Iraq is holding hundreds of millions of dollars Qatari negotiators had brought to Baghdad as ransom money for the release of kidnapped hunters, the prime minister said Tuesday.
A hunting party consisting of 24 Qataris and two Saudis kidnapped in southern Iraq in December 2015 was released last week and flew back home from Baghdad on Friday, according to officials in the three countries.
Prime Minister Haider al-Abadi told a news conference that Qatari negotiators had come to Baghdad prior to the release with what he said was hundreds of millions of dollars in ransom money.
“The Qatari government sent its envoy to Iraq and asked to bring a private plane,” Abadi said.
“We were surprised that there were big bags, so we seized them and they contained hundreds of millions of dollars,” he said.
“This money was brought in without the approval of the Iraqi government. We have a central bank and a judiciary,” he said, explaining he would insist due process be followed.
“Hundreds of millions to armed groups?
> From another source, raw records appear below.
/-! ### CMD block -/

/-- CMD_CTL (R456). -/
def CMD_CTL : Nat := 0x120c00000000
/-- Bits 0:0 of CMD_CTL, WO. -/
def CMD_CTL.CNT_CLR : Fld := ⟨0, 1⟩
/-- CMD_STATUS (R456). -/
def CMD_STATUS : Nat := 0x120c00000008
/-- Bits 47:32 of CMD_STATUS, RO. -/
def CMD_STATUS.INFLIGHT : Fld := ⟨32, 16⟩
/-- Bits 31:0 of CMD_STATUS, RO. -/
def CMD_STATUS.STAGED : Fld := ⟨0, 32⟩
/-- CMD_WIN (R456). -/
def CMD_WIN (i : Nat) : Nat := 0x120c00000010 + i * 0x8
/-- Bits 51:23 of CMD_WIN, RW. -/
def CMD_WIN.BASE : Fld := ⟨23, 29⟩
/-- CMD_SQ_BASE (R456). -/
def CMD_SQ_BASE (i : Nat) : Nat := 0x120c00001000 + i * 0x40
/-- Bits 51:6 of CMD_SQ_BASE, RW. -/
def CMD_SQ_BASE.ADDR : Fld := ⟨6, 46⟩
/-- CMD_SQ_CFG (R456). -/
def CMD_SQ_CFG (i : Nat) : Nat := 0x120c00001008 + i * 0x40
/-- Bits 63:63 of CMD_SQ_CFG, RW. -/
def CMD_SQ_CFG.EN : Fld := ⟨63, 1⟩
/-- Bits 23:22 of CMD_SQ_CFG, RW. -/
def CMD_SQ_CFG.V1DIE : Fld := ⟨22, 2⟩
/-- Bits 21:20 of CMD_SQ_CFG, RW. -/
def CMD_SQ_CFG.PRIO : Fld := ⟨20, 2⟩
/-- Bits 13:8 of CMD_SQ_CFG, RW. -/
def CMD_SQ_CFG.CQ : Fld := ⟨8, 6⟩
/-- Bits 3:0 of CMD_SQ_CFG, RW. -/
def CMD_SQ_CFG.SIZE : Fld := ⟨0, 4⟩
/-- CMD_SQ_HEAD (R456). -/
def CMD_SQ_HEAD (i : Nat) : Nat := 0x120c00001010 + i * 0x40
/-- Bits 11:0 of CMD_SQ_HEAD, RO. -/
def CMD_SQ_HEAD.INDEX : Fld := ⟨0, 12⟩
/-- CMD_CQ_BASE (R456). -/
def CMD_CQ_BASE (i : Nat) : Nat := 0x120c00001018 + i * 0x40
/-- Bits 51:5 of CMD_CQ_BASE, RW. -/
def CMD_CQ_BASE.ADDR : Fld := ⟨5, 47⟩
/-- CMD_CQ_CFG (R456). -/
def CMD_CQ_CFG (i : Nat) : Nat := 0x120c00001020 + i * 0x40
/-- Bits 63:63 of CMD_CQ_CFG, RW. -/
def CMD_CQ_CFG.EN : Fld := ⟨63, 1⟩
/-- Bits 31:16 of CMD_CQ_CFG, RW. -/
def CMD_CQ_CFG.COAL_US : Fld := ⟨16, 16⟩
/-- Bits 15:8 of CMD_CQ_CFG, RW. -/
def CMD_CQ_CFG.COAL_CNT : Fld := ⟨8, 8⟩
/-- Bits 3:0 of CMD_CQ_CFG, RW. -/
def CMD_CQ_CFG.SIZE : Fld := ⟨0, 4⟩
/-- CMD_CQ_TAIL (R456). -/
def CMD_CQ_TAIL (i : Nat) : Nat := 0x120c00001028 + i * 0x40
/-- Bits 16:16 of CMD_CQ_TAIL, RO. -/
def CMD_CQ_TAIL.PHASE : Fld := ⟨16, 1⟩
/-- Bits 11:0 of CMD_CQ_TAIL, RO. -/
def CMD_CQ_TAIL.INDEX : Fld := ⟨0, 12⟩
/-- CMD_CQ_RES (R456). -/
def CMD_CQ_RES (i : Nat) : Nat := 0x120c00001030 + i * 0x40
/-- Bits 63:63 of CMD_CQ_RES, RW. -/
def CMD_CQ_RES.EN : Fld := ⟨63, 1⟩
/-- Bits 51:8 of CMD_CQ_RES, RW. -/
def CMD_CQ_RES.ADDR : Fld := ⟨8, 44⟩
/-- CMD_CLAMP_CNT (R456). -/
def CMD_CLAMP_CNT (i : Nat) : Nat := 0x120c00001038 + i * 0x40
/-- CMD_CLAMP_REC (R456). -/
def CMD_CLAMP_REC (i : Nat) : Nat := 0x120c00002000 + i * 0x20
/-- Bits 63:63 of CMD_CLAMP_REC, W1C. -/
def CMD_CLAMP_REC.VALID : Fld := ⟨63, 1⟩
/-- Bits 62:48 of CMD_CLAMP_REC, RO. -/
def CMD_CLAMP_REC.SEQ : Fld := ⟨48, 15⟩
/-- Bits 47:40 of CMD_CLAMP_REC, RO. -/
def CMD_CLAMP_REC.OPCODE : Fld := ⟨40, 8⟩
/-- Bits 39:36 of CMD_CLAMP_REC, RO. -/
def CMD_CLAMP_REC.SOURCE : Fld := ⟨36, 4⟩
/-- Bits 31:16 of CMD_CLAMP_REC, RO. -/
def CMD_CLAMP_REC.INDEX : Fld := ⟨16, 16⟩
/-- Bits 6:0 of CMD_CLAMP_REC, RO. -/
def CMD_CLAMP_REC.OFFSET : Fld := ⟨0, 7⟩
/-- CMD_CLAMP_GIVEN (R456). -/
def CMD_CLAMP_GIVEN (i : Nat) : Nat := 0x120c00002008 + i * 0x20
/-- Bits 63:0 of CMD_CLAMP_GIVEN, RO. -/
def CMD_CLAMP_GIVEN.VALUE : Fld := ⟨0, 64⟩
/-- CMD_CLAMP_USED (R456). -/
def CMD_CLAMP_USED (i : Nat) : Nat := 0x120c00002010 + i * 0x20
/-- Bits 63:0 of CMD_CLAMP_USED, RO. -/
def CMD_CLAMP_USED.VALUE : Fld := ⟨0, 64⟩
/-- CMD_SQ_TAIL (R456). -/
def CMD_SQ_TAIL (i : Nat) : Nat := 0x120c00010000 + i * 0x1000
/-- Bits 11:0 of CMD_SQ_TAIL, RW. -/
def CMD_SQ_TAIL.INDEX : Fld := ⟨0, 12⟩
/-- CMD_CQ_HEAD (R456). -/
def CMD_CQ_HEAD (i : Nat) : Nat := 0x120c00010008 + i * 0x1000
/-- Bits 11:0 of CMD_CQ_HEAD, RW. -/
def CMD_CQ_HEAD.INDEX : Fld := ⟨0, 12⟩

/-- The register rows of the CMD block. -/
def rowsCMD : List RegRow :=
  [
   -- CMD_CTL
   ⟨0x0, [], [⟨0, 1, .wo, 0, 0, 2 ^ 64 - 1⟩]⟩,
   -- CMD_STATUS
   ⟨0x8, [], [⟨32, 16, .ro, 0, 0, 2 ^ 64 - 1⟩, ⟨0, 32, .ro, 0, 0, 2 ^ 64 - 1⟩]⟩,
   -- CMD_WIN
   ⟨0x10, [(2, 0x8)], [⟨23, 29, .rw, 0, 0, 2 ^ 64 - 1⟩]⟩,
   -- CMD_SQ_BASE
   ⟨0x1000, [(64, 0x40)], [⟨6, 46, .rw, 0, 0, 2 ^ 64 - 1⟩]⟩,
   -- CMD_SQ_CFG
   ⟨0x1008, [(64, 0x40)], [⟨63, 1, .rw, 0, 0, 2 ^ 64 - 1⟩, ⟨22, 2, .rw, 0, 0, 2 ^ 64 - 1⟩, ⟨20, 2, .rw, 0, 0, 2 ^ 64 - 1⟩, ⟨8, 6, .rw, 0, 0, 2 ^ 64 - 1⟩, ⟨0, 4, .rw, 0, 0, 8⟩]⟩,
   -- CMD_SQ_HEAD
   ⟨0x1010, [(64, 0x40)], [⟨0, 12, .ro, 0, 0, 2 ^ 64 - 1⟩]⟩,
   -- CMD_CQ_BASE
   ⟨0x1018, [(64, 0x40)], [⟨5, 47, .rw, 0, 0, 2 ^ 64 - 1⟩]⟩,
   -- CMD_CQ_CFG
   ⟨0x1020, [(64, 0x40)], [⟨63, 1, .rw, 0, 0, 2 ^ 64 - 1⟩, ⟨16, 16, .rw, 0, 0, 2 ^ 64 - 1⟩, ⟨8, 8, .rw, 0, 0, 2 ^ 64 - 1⟩, ⟨0, 4, .rw, 0, 0, 8⟩]⟩,
   -- CMD_CQ_TAIL
   ⟨0x1028, [(64, 0x40)], [⟨16, 1, .ro, 1, 0, 2 ^ 64 - 1⟩, ⟨0, 12, .ro, 0, 0, 2 ^ 64 - 1⟩]⟩,
   -- CMD_CQ_RES
   ⟨0x1030, [(64, 0x40)], [⟨63, 1, .rw, 0, 0, 2 ^ 64 - 1⟩, ⟨8, 44, .rw, 0, 0, 2 ^ 64 - 1⟩]⟩,
   -- CMD_CLAMP_CNT
   ⟨0x1038, [(64, 0x40)], cntFlds⟩,
   -- CMD_CLAMP_REC
   ⟨0x2000, [(64, 0x20)], [⟨63, 1, .w1c, 0, 0, 2 ^ 64 - 1⟩, ⟨48, 15, .ro, 0, 0, 2 ^ 64 - 1⟩, ⟨40, 8, .ro, 0, 0, 2 ^ 64 - 1⟩, ⟨36, 4, .ro, 0, 0, 2 ^ 64 - 1⟩, ⟨16, 16, .ro, 0, 0, 2 ^ 64 - 1⟩, ⟨0, 7, .ro, 0, 0, 2 ^ 64 - 1⟩]⟩] ++
  [
   -- CMD_CLAMP_GIVEN
   ⟨0x2008, [(64, 0x20)], [⟨0, 64, .ro, 0, 0, 2 ^ 64 - 1⟩]⟩,
   -- CMD_CLAMP_USED
   ⟨0x2010, [(64, 0x20)], [⟨0, 64, .ro, 0, 0, 2 ^ 64 - 1⟩]⟩,
   -- CMD_SQ_TAIL
   ⟨0x10000, [(64, 0x1000)], [⟨0, 12, .rw, 0, 0, 2 ^ 64 - 1⟩]⟩,
   -- CMD_CQ_HEAD
   ⟨0x10008, [(64, 0x1000)], [⟨0, 12, .rw, 0, 0, 2 ^ 64 - 1⟩]⟩]

/-! ### MOD block -/

/-- MOD_LINK_CTL (R456). -/
def MOD_LINK_CTL : Nat := 0x120d00000000
/-- Bits 9:8 of MOD_LINK_CTL, RW. -/
def MOD_LINK_CTL.MAXRATE : Fld := ⟨8, 2⟩
/-- Bits 1:0 of MOD_LINK_CTL, RW. -/
def MOD_LINK_CTL.MAXMODE : Fld := ⟨0, 2⟩
/-- MOD_LINK_STATUS (R456). -/
def MOD_LINK_STATUS : Nat := 0x120d00000008
/-- Bits 19:16 of MOD_LINK_STATUS, RO. -/
def MOD_LINK_STATUS.WIDTH : Fld := ⟨16, 4⟩
/-- Bits 9:8 of MOD_LINK_STATUS, RO. -/
def MOD_LINK_STATUS.RATE : Fld := ⟨8, 2⟩
/-- Bits 1:0 of MOD_LINK_STATUS, RO. -/
def MOD_LINK_STATUS.MODE : Fld := ⟨0, 2⟩
/-- MOD_TIME (R456). -/
def MOD_TIME : Nat := 0x120d00000010
/-- Bits 63:0 of MOD_TIME, RO. -/
def MOD_TIME.NS : Fld := ⟨0, 64⟩
/-- MOD_BIASFLIP (R456). -/
def MOD_BIASFLIP : Nat := 0x120d00000040
/-- MOD_ERR_CTL (R500). -/
def MOD_ERR_CTL : Nat := 0x120d00000080
/-- Bits 16:16 of MOD_ERR_CTL, WO. -/
def MOD_ERR_CTL.CNT_CLR : Fld := ⟨16, 1⟩
/-- Bits 11:8 of MOD_ERR_CTL, RW. -/
def MOD_ERR_CTL.CE_SHIFT : Fld := ⟨8, 4⟩
/-- Bits 3:0 of MOD_ERR_CTL, RW. -/
def MOD_ERR_CTL.IRQ_CLASS : Fld := ⟨0, 4⟩
/-- MOD_ERR_STATUS (R500). -/
def MOD_ERR_STATUS : Nat := 0x120d00000088
/-- Bits 2:2 of MOD_ERR_STATUS, W1C. -/
def MOD_ERR_STATUS.LOG_FULL : Fld := ⟨2, 1⟩
/-- Bits 1:1 of MOD_ERR_STATUS, W1C. -/
def MOD_ERR_STATUS.CE_SEEN : Fld := ⟨1, 1⟩
/-- Bits 0:0 of MOD_ERR_STATUS, RO. -/
def MOD_ERR_STATUS.FATAL : Fld := ⟨0, 1⟩
/-- MOD_LOG_BASE (R500). -/
def MOD_LOG_BASE : Nat := 0x120d00000090
/-- Bits 63:63 of MOD_LOG_BASE, RW. -/
def MOD_LOG_BASE.EN : Fld := ⟨63, 1⟩
/-- Bits 51:12 of MOD_LOG_BASE, RW. -/
def MOD_LOG_BASE.ADDR : Fld := ⟨12, 40⟩
/-- Bits 3:0 of MOD_LOG_BASE, RW. -/
def MOD_LOG_BASE.SIZE : Fld := ⟨0, 4⟩
/-- MOD_LOG_TAIL (R500). -/
def MOD_LOG_TAIL : Nat := 0x120d00000098
/-- Bits 31:0 of MOD_LOG_TAIL, RO. -/
def MOD_LOG_TAIL.INDEX : Fld := ⟨0, 32⟩
/-- MOD_LOG_HEAD (R500). -/
def MOD_LOG_HEAD : Nat := 0x120d000000a0
/-- Bits 31:0 of MOD_LOG_HEAD, RW. -/
def MOD_LOG_HEAD.INDEX : Fld := ⟨0, 32⟩
/-- MOD_CE_CSRAM (R500). -/
def MOD_CE_CSRAM : Nat := 0x120d000000a8
/-- MOD_CE_BSRAM (R500). -/
def MOD_CE_BSRAM : Nat := 0x120d000000b0
/-- MOD_CE_DRAM (R500). -/
def MOD_CE_DRAM : Nat := 0x120d000000b8
/-- MOD_UE_CSRAM (R500). -/
def MOD_UE_CSRAM : Nat := 0x120d000000c0
/-- MOD_UE_BSRAM (R500). -/
def MOD_UE_BSRAM : Nat := 0x120d000000c8
/-- MOD_UE_DRAM (R500). -/
def MOD_UE_DRAM : Nat := 0x120d000000d0
/-- MOD_D2D_RETRY (R500). -/
def MOD_D2D_RETRY : Nat := 0x120d000000d8
/-- MOD_LINK_RETRY (R500). -/
def MOD_LINK_RETRY : Nat := 0x120d000000e0
/-- MOD_LOG_LOST (R500). -/
def MOD_LOG_LOST : Nat := 0x120d000000e8

/-- The register rows of the MOD block. -/
def rowsMOD : List RegRow :=
  [
   -- MOD_LINK_CTL
   ⟨0x0, [], [⟨8, 2, .rw, 0, 0, 2 ^ 64 - 1⟩, ⟨0, 2, .rw, 3, 0, 2 ^ 64 - 1⟩]⟩,
   -- MOD_LINK_STATUS
   ⟨0x8, [], [⟨16, 4, .ro, 0, 0, 2 ^ 64 - 1⟩, ⟨8, 2, .ro, 0, 0, 2 ^ 64 - 1⟩, ⟨0, 2, .ro, 0, 0, 2 ^ 64 - 1⟩]⟩,
   -- MOD_TIME
   ⟨0x10, [], [⟨0, 64, .ro, 0, 0, 2 ^ 64 - 1⟩]⟩,
   -- MOD_BIASFLIP
   ⟨0x40, [], cntFlds⟩,
   -- MOD_ERR_CTL
   ⟨0x80, [], [⟨16, 1, .wo, 0, 0, 2 ^ 64 - 1⟩, ⟨8, 4, .rw, 10, 0, 2 ^ 64 - 1⟩, ⟨0, 4, .rw, 14, 0, 2 ^ 64 - 1⟩]⟩,
   -- MOD_ERR_STATUS
   ⟨0x88, [], [⟨2, 1, .w1c, 0, 0, 2 ^ 64 - 1⟩, ⟨1, 1, .w1c, 0, 0, 2 ^ 64 - 1⟩, ⟨0, 1, .ro, 0, 0, 2 ^ 64 - 1⟩]⟩,
   -- MOD_LOG_BASE
   ⟨0x90, [], [⟨63, 1, .rw, 0, 0, 2 ^ 64 - 1⟩, ⟨12, 40, .rw, 0, 0, 2 ^ 64 - 1⟩, ⟨0, 4, .rw, 4, 0, 14⟩]⟩,
   -- MOD_LOG_TAIL
   ⟨0x98, [], [⟨0, 32, .ro, 0, 0, 2 ^ 64 - 1⟩]⟩,
   -- MOD_LOG_HEAD
   ⟨0xa0, [], [⟨0, 32, .rw, 0, 0, 2 ^ 64 - 1⟩]⟩,
   -- MOD_CE_CSRAM
   ⟨0xa8, [], cntFlds⟩,
   -- MOD_CE_BSRAM
   ⟨0xb0, [], cntFlds⟩,
   -- MOD_CE_DRAM
   ⟨0xb8, [], cntFlds⟩] ++
  [
   -- MOD_UE_CSRAM
   ⟨0xc0, [], cntFlds⟩,
   -- MOD_UE_BSRAM
   ⟨0xc8, [], cntFlds⟩,
   -- MOD_UE_DRAM
   ⟨0xd0, [], cntFlds⟩,
   -- MOD_D2D_RETRY
   ⟨0xd8, [], cntFlds⟩,
   -- MOD_LINK_RETRY
   ⟨0xe0, [], cntFlds⟩,
   -- MOD_LOG_LOST
   ⟨0xe8, [], cntFlds⟩]

/-! ### MBX block -/

/-- MBX_H2F_SEND (R467). -/
def MBX_H2F_SEND (i : Nat) : Nat := 0x120e00002000 + i * 0x8
/-- Bits 31:24 of MBX_H2F_SEND, RO. -/
def MBX_H2F_SEND.SEQ : Fld := ⟨24, 8⟩
/-- Bits 22:20 of MBX_H2F_SEND, RO. -/
def MBX_H2F_SEND.RESULT : Fld := ⟨20, 3⟩
/-- Bits 19:19 of MBX_H2F_SEND, RO. -/
def MBX_H2F_SEND.OWNER : Fld := ⟨19, 1⟩
/-- Bits 18:14 of MBX_H2F_SEND, RW. -/
def MBX_H2F_SEND.DB : Fld := ⟨14, 5⟩
/-- Bits 8:0 of MBX_H2F_SEND, RW. -/
def MBX_H2F_SEND.LEN : Fld := ⟨0, 9⟩
/-- MBX_F2H_SEND (R467). -/
def MBX_F2H_SEND (i : Nat) : Nat := 0x120e00002080 + i * 0x8
/-- Bits 31:24 of MBX_F2H_SEND, RO. -/
def MBX_F2H_SEND.SEQ : Fld := ⟨24, 8⟩
/-- Bits 22:20 of MBX_F2H_SEND, RO. -/
def MBX_F2H_SEND.RESULT : Fld := ⟨20, 3⟩
/-- Bits 19:19 of MBX_F2H_SEND, RO. -/
def MBX_F2H_SEND.OWNER : Fld := ⟨19, 1⟩
/-- Bits 18:14 of MBX_F2H_SEND, RW. -/
def MBX_F2H_SEND.DB : Fld := ⟨14, 5⟩
/-- Bits 8:0 of MBX_F2H_SEND, RW. -/
def MBX_F2H_SEND.LEN : Fld := ⟨0, 9⟩
/-- MBX_H2F_RELEASE (R467). -/
def MBX_H2F_RELEASE : Nat := 0x120e00002100
/-- Bits 21:17 of MBX_H2F_RELEASE, WO. -/
def MBX_H2F_RELEASE.DB : Fld := ⟨17, 5⟩
/-- Bits 16:16 of MBX_H2F_RELEASE, WO. -/
def MBX_H2F_RELEASE.DBEN : Fld := ⟨16, 1⟩
/-- Bits 15:0 of MBX_H2F_RELEASE, WO. -/
def MBX_H2F_RELEASE.MASK : Fld := ⟨0, 16⟩
/-- MBX_F2H_RELEASE (R467). -/
def MBX_F2H_RELEASE : Nat := 0x120e00002108
/-- Bits 21:17 of MBX_F2H_RELEASE, WO. -/
def MBX_F2H_RELEASE.DB : Fld := ⟨17, 5⟩
/-- Bits 16:16 of MBX_F2H_RELEASE, WO. -/
def MBX_F2H_RELEASE.DBEN : Fld := ⟨16, 1⟩
/-- Bits 15:0 of MBX_F2H_RELEASE, WO. -/
def MBX_F2H_RELEASE.MASK : Fld := ⟨0, 16⟩
/-- MBX_STATUS (R467). -/
def MBX_STATUS : Nat := 0x120e00002110
/-- Bits 35:35 of MBX_STATUS, W1C. -/
def MBX_STATUS.LENCLAMP : Fld := ⟨35, 1⟩
/-- Bits 34:34 of MBX_STATUS, W1C. -/
def MBX_STATUS.DBERR : Fld := ⟨34, 1⟩
/-- Bits 33:33 of MBX_STATUS, RO. -/
def MBX_STATUS.HOST_RESET : Fld := ⟨33, 1⟩
/-- Bits 32:32 of MBX_STATUS, RO. -/
def MBX_STATUS.FW_RESET : Fld := ⟨32, 1⟩
/-- Bits 31:16 of MBX_STATUS, RO. -/
def MBX_STATUS.F2H_FULL : Fld := ⟨16, 16⟩
/-- Bits 15:0 of MBX_STATUS, RO. -/
def MBX_STATUS.H2F_FULL : Fld := ⟨0, 16⟩
/-- MBX_CTL (R467). -/
def MBX_CTL : Nat := 0x120e00002118
/-- Bits 1:1 of MBX_CTL, WO. -/
def MBX_CTL.CNT_CLR : Fld := ⟨1, 1⟩
/-- Bits 0:0 of MBX_CTL, WO. -/
def MBX_CTL.FW_READY : Fld := ⟨0, 1⟩
/-- MBX_HOST_DB (R467). -/
def MBX_HOST_DB : Nat := 0x120e00002200
/-- Bits 31:31 of MBX_HOST_DB, W1C. -/
def MBX_HOST_DB.PEER_RESET : Fld := ⟨31, 1⟩
/-- Bits 30:0 of MBX_HOST_DB, W1C. -/
def MBX_HOST_DB.DB : Fld := ⟨0, 31⟩
/-- MBX_HOST_DB_MASK (R467). -/
def MBX_HOST_DB_MASK : Nat := 0x120e00002208
/-- Bits 31:31 of MBX_HOST_DB_MASK, RW. -/
def MBX_HOST_DB_MASK.PEER_RESET : Fld := ⟨31, 1⟩
/-- Bits 30:0 of MBX_HOST_DB_MASK, RW. -/
def MBX_HOST_DB_MASK.DB : Fld := ⟨0, 31⟩
/-- MBX_HOST_DB_SET (R467). -/
def MBX_HOST_DB_SET : Nat := 0x120e00002210
/-- Bits 30:0 of MBX_HOST_DB_SET, W1S. -/
def MBX_HOST_DB_SET.DB : Fld := ⟨0, 31⟩
/-- MBX_FW_DB (R467). -/
def MBX_FW_DB : Nat := 0x120e00002300
/-- Bits 31:31 of MBX_FW_DB, W1C. -/
def MBX_FW_DB.PEER_RESET : Fld := ⟨31, 1⟩
/-- Bits 30:0 of MBX_FW_DB, W1C. -/
def MBX_FW_DB.DB : Fld := ⟨0, 31⟩
/-- MBX_FW_DB_MASK (R467). -/
def MBX_FW_DB_MASK : Nat := 0x120e00002308
/-- Bits 31:31 of MBX_FW_DB_MASK, RW. -/
def MBX_FW_DB_MASK.PEER_RESET : Fld := ⟨31, 1⟩
/-- Bits 30:0 of MBX_FW_DB_MASK, RW. -/
def MBX_FW_DB_MASK.DB : Fld := ⟨0, 31⟩
/-- MBX_FW_DB_SET (R467). -/
def MBX_FW_DB_SET : Nat := 0x120e00002310
/-- Bits 30:0 of MBX_FW_DB_SET, W1S. -/
def MBX_FW_DB_SET.DB : Fld := ⟨0, 31⟩
/-- MBX_REJECTS (R467). -/
def MBX_REJECTS : Nat := 0x120e00002400
/-- MBX_ABORTS (R467). -/
def MBX_ABORTS : Nat := 0x120e00002408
Is this acceptable,” Abadi asked, without specifying to which groups he was referring.
The hunting party was released without word from the Iraqi interior ministry or any other official on who had kidnapped them in the first place nor what the terms of their release were.
Sources close to the negotiations however told AFP that their release was part of a broad regional deal between Iran and Qatar involving the evacuation of residents from government-controlled villages in northern Syria.
Qatar has long been thought to have sway on some Sunni rebel groups in Syria, including the Al-Qaeda-linked Al-Nusra Front that besieged the villages.
The same sources said ransom money and prisoner exchanges were also part of the deal.